When it comes to securing the corporate net there are also methods to secure your internal network from outside intrusion. Since all of these methods decrease the efficiency of the communications channel and increase the processing load of the servers, the pros and cons of their implementation need to be given a close look. The simplest and most effective method is to disable the Internet services that allow remote login. If nothing on the individual computer will accept requests, there is nothing that can be compromised. Next comes packet filtering which can be setup on a per domain or IP address level, but quite frankly is only as effective as a single lock on a door, it only deters the honest.

Group membership and user rights are the most effective means of protecting and authorizing access to resources, from an individual directory share to a complete information service. Groups or domains should be created at a workgroup level or resource type, and individuals should be added to these groups with the appropriate rights (read/write) as necessary. An authentication or membership system is then used to map access rights to resources, and track and log system information.

One thing to bear in mind is that the creation of groups and collections of resources to which users have different levels of read/write rights can lead to a factorial explosion of possibilities which can quickly become unwieldly. An overly complex access control system will leave inadvertant access available while becoming next to impossible to grant certain rights to certain individuals without unneccessary duplication.

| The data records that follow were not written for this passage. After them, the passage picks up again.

-- ==== Sys2Proof/Decode.lean ====
section
/-! DEFINITION. The commands that a word spells by the table's bits. The table gives the bits of no row: the commands are
operations and events of the part, and none is spelt by a word. -/

namespace Sys2Proof

/-- The command that a word of nbits bits spells: the table gives bits to no row, so no word spells one. -/
def decodeTableWord (_nbits _w : Nat) : Option Instr := none

end Sys2Proof
end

Keep the number of user groups small, and group resources in a logical manner by either function or group.

A technique that is gaining widespread popularity is the use of firewalls. These computer systems can be used to build security domains within the enterprise and to separate the corporate LAN from the Internet. Expect to spend about 25K, although you can set a firewall up for about 5K. As an extra measure of protection they can help protect from or allow for errors in network system configuration or inattention to administration, but do nothing for the more common methods of password compromise such as social engineering or insider attack. Too often though, firewalls and proxies are installed instead of implementing a sound security policy, and in those cases, only give a false sense of security and become detrimental to communications efficiency.

Policys that can be implemented include disallowing internal workstations to run services, require network logons to all computers, only allow password protected directory shares within workgroups, internal servers should be configured to deny all except for local IP addresses and can be further password protected as necessary, and remove "anonymous", "guest", and/or "everyone" user accounts.

The other thing to consider is the cost involved in protecting resources. It makes little sense to spend tens of thousands of dollars to develop and implement, plus incur the performance penalty, of a security system that protects a one hundred dollar resource.

Conclusion

Many companies are keeping themselves from the Internet, or firewalling themselves off due to FUD about security and productivity. You need to understand that the major difference between internets and intranets is in how much you are willing to cut yourself off from the rest of the business communications that take place. The proper attitude is to embrace the goal of increasing the communications efficiency within your company, with your vendors, and with your customers. Yes, precautions should be taken in certain circumstances for certain types of communication and information. Those unique cases must be dealt with as that, unique, and not the general case.

Implementation and enforcement of a password policy, the intelligent use of groups and access rights, and use of strong encryption for secure data communications and transactions will more than adequately protect you and your resources within CMEs.